**YOUR OBJECTIVE**. Give back exactly the lines of the data below, starting with the line that has "recs : List ParamRec" and going on through the line that has "NEED body (R380). -/".

*** INFORMATION GIVEN ***

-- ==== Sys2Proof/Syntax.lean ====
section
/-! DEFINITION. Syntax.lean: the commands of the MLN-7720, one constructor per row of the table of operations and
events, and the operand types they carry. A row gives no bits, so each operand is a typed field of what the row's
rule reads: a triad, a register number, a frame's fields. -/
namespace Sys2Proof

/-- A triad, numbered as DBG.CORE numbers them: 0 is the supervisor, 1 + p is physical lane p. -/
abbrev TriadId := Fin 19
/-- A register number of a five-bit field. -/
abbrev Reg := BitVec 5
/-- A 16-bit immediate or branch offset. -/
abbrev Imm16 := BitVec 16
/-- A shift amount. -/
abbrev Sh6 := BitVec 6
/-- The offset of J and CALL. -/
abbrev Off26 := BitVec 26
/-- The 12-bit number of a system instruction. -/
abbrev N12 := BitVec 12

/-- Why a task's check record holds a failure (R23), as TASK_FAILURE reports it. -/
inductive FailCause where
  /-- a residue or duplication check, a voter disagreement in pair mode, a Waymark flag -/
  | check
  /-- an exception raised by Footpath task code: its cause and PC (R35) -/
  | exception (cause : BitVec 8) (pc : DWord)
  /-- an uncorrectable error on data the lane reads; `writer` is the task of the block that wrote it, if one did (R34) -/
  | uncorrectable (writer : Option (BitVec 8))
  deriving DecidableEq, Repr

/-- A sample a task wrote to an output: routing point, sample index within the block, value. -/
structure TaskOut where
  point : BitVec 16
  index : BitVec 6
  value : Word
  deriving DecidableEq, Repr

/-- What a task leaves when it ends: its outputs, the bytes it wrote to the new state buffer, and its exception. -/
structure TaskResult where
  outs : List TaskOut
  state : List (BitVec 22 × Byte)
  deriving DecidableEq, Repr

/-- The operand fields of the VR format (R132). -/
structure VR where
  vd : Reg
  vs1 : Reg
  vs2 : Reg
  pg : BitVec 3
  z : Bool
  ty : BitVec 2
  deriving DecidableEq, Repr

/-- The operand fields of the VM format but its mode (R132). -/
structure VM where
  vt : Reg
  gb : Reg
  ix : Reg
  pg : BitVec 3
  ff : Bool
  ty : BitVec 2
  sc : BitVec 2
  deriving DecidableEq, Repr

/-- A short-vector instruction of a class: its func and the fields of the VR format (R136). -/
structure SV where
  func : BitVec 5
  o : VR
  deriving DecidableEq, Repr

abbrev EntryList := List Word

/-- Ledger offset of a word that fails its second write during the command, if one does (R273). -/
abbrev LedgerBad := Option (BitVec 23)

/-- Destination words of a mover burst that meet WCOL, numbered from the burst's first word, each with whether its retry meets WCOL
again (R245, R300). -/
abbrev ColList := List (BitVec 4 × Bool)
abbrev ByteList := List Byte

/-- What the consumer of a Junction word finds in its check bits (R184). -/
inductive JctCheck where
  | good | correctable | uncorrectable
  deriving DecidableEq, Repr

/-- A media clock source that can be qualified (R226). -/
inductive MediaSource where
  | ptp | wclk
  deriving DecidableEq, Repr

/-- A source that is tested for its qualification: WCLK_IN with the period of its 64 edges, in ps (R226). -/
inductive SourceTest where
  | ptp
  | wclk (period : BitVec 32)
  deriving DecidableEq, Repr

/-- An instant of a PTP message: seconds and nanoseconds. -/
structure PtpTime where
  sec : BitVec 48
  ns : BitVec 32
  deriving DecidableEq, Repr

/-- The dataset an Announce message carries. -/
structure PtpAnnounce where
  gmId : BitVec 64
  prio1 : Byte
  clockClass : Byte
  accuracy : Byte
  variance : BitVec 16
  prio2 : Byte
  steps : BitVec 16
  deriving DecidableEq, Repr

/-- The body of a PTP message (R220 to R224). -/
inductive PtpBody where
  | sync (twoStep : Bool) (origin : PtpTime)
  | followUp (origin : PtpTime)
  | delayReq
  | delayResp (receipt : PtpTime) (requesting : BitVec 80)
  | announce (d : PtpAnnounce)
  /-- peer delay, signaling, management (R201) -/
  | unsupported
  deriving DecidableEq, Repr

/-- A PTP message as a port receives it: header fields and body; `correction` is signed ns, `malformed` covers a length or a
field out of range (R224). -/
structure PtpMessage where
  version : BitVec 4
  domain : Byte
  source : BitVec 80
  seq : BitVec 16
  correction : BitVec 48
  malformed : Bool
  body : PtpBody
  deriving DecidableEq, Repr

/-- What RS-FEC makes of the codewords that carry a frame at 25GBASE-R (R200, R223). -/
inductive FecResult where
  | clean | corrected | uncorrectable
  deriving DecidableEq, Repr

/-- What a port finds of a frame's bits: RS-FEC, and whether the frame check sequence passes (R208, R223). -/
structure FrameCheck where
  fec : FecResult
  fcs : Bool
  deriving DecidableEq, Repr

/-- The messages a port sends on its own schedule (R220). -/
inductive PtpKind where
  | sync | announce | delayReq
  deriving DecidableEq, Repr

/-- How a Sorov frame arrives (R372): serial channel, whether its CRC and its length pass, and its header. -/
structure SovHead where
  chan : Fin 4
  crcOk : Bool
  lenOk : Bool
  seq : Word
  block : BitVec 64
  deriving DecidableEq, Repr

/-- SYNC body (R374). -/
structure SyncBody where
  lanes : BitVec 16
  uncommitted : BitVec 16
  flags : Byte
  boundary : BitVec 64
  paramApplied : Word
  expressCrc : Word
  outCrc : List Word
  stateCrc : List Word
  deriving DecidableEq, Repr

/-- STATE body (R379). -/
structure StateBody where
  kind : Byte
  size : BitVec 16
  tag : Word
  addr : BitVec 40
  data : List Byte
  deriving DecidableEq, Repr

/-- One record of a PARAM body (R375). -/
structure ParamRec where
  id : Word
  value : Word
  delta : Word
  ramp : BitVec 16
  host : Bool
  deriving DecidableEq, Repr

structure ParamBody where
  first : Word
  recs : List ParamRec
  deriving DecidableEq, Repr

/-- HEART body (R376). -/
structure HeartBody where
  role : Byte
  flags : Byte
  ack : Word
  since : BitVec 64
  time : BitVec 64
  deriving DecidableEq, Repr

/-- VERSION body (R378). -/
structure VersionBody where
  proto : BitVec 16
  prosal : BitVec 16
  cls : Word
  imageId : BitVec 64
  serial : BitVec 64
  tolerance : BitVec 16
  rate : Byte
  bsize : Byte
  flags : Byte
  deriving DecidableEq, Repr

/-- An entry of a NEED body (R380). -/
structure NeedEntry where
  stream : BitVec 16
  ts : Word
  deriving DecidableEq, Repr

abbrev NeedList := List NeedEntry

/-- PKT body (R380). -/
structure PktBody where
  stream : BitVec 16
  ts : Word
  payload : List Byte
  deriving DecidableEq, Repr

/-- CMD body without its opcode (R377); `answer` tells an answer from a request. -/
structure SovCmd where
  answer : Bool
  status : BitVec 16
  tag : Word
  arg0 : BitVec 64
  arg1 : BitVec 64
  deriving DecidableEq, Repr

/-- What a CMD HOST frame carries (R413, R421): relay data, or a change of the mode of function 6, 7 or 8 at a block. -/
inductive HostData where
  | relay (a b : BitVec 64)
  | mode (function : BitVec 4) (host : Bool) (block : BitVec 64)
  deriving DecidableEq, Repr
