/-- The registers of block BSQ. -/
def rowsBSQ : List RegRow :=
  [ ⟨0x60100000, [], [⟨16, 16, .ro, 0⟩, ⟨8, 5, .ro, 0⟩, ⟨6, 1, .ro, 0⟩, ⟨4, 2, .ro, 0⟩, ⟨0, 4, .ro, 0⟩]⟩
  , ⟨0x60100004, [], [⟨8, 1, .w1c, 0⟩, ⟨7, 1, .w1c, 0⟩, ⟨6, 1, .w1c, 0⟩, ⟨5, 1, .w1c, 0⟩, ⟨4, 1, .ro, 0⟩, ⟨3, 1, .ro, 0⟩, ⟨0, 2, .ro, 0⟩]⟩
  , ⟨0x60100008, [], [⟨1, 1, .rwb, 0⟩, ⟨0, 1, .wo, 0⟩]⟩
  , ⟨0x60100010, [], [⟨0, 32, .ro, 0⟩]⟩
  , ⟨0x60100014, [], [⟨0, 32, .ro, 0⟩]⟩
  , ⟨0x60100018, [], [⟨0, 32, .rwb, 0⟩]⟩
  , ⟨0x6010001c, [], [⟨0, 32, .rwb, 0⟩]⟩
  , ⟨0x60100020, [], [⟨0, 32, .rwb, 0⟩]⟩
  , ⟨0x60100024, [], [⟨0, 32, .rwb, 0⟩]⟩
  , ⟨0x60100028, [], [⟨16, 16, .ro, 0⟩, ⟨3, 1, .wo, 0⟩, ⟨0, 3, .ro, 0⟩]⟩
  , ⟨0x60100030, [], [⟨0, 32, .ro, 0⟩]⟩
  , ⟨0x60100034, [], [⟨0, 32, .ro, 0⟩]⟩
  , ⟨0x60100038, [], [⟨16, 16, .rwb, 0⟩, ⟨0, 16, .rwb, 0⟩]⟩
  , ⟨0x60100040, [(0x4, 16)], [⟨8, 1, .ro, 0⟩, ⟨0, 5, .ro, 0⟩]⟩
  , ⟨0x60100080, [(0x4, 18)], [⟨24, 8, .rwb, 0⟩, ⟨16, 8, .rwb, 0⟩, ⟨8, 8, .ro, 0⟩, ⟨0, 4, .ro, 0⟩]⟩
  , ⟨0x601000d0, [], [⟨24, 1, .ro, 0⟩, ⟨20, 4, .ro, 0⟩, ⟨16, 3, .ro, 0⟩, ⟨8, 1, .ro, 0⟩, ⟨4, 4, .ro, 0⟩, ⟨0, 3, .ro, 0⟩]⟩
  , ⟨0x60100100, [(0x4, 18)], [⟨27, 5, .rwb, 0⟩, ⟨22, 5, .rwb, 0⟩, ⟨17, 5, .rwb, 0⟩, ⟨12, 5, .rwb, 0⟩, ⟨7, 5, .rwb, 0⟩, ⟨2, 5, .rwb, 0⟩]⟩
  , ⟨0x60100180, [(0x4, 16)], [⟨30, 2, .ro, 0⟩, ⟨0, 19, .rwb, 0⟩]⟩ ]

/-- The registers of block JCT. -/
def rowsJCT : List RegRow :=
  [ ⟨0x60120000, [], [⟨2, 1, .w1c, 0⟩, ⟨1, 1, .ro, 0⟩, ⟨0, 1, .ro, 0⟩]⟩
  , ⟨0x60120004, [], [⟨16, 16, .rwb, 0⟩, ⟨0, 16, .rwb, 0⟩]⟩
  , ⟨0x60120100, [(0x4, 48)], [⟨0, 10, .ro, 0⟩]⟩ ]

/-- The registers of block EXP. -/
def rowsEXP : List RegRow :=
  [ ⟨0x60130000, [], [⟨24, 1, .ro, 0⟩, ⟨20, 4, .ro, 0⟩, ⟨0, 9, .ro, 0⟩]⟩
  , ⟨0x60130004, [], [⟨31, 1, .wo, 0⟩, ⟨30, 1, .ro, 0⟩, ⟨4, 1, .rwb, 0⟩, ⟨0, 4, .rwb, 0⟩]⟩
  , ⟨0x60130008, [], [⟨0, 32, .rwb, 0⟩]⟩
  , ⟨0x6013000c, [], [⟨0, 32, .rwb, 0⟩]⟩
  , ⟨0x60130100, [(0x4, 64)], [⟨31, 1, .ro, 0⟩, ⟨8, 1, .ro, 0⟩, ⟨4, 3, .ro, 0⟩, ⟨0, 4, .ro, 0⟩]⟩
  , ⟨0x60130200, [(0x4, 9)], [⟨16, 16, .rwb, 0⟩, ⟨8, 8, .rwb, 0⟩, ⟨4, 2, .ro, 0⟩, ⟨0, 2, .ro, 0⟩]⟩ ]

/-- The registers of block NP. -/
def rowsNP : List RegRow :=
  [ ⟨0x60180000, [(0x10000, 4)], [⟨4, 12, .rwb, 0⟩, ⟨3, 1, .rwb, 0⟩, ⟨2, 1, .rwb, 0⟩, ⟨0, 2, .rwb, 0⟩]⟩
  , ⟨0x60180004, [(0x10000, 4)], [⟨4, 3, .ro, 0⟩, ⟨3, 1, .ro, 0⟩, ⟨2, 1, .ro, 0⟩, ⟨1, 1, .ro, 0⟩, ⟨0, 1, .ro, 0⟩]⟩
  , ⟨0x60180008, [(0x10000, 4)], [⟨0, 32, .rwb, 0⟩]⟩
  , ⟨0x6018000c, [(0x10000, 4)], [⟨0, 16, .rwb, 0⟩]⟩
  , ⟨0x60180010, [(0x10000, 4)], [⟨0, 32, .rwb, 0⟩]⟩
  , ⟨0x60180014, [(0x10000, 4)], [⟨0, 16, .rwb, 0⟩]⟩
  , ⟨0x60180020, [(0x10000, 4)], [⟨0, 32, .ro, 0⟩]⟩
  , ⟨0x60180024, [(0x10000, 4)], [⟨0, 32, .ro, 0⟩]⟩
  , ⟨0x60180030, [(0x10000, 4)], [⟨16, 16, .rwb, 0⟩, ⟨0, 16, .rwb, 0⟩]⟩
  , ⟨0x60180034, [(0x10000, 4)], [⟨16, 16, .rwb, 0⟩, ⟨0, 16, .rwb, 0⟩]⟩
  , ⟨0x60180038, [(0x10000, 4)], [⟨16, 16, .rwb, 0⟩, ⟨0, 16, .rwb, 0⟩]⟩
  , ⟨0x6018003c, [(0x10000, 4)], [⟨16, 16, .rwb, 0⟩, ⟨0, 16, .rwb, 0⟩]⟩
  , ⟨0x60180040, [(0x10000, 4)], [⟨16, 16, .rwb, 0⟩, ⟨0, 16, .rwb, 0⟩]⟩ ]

*** End of INFORMATION GIVEN ***

**OUTPUT**.
  recs : List ParamRec
  deriving DecidableEq, Repr

/-- HEART body (R376). -/
structure HeartBody where
  role : Byte
  flags : Byte
  ack : Word
  since : BitVec 64
  time : BitVec 64
  deriving DecidableEq, Repr

/-- VERSION body (R378). -/
structure VersionBody where
  proto : BitVec 16
  prosal : BitVec 16
  cls : Word
  imageId : BitVec 64
  serial : BitVec 64
  tolerance : BitVec 16
  rate : Byte
  bsize : Byte
  flags : Byte
  deriving DecidableEq, Repr

/-- An entry of a NEED body (R380). -/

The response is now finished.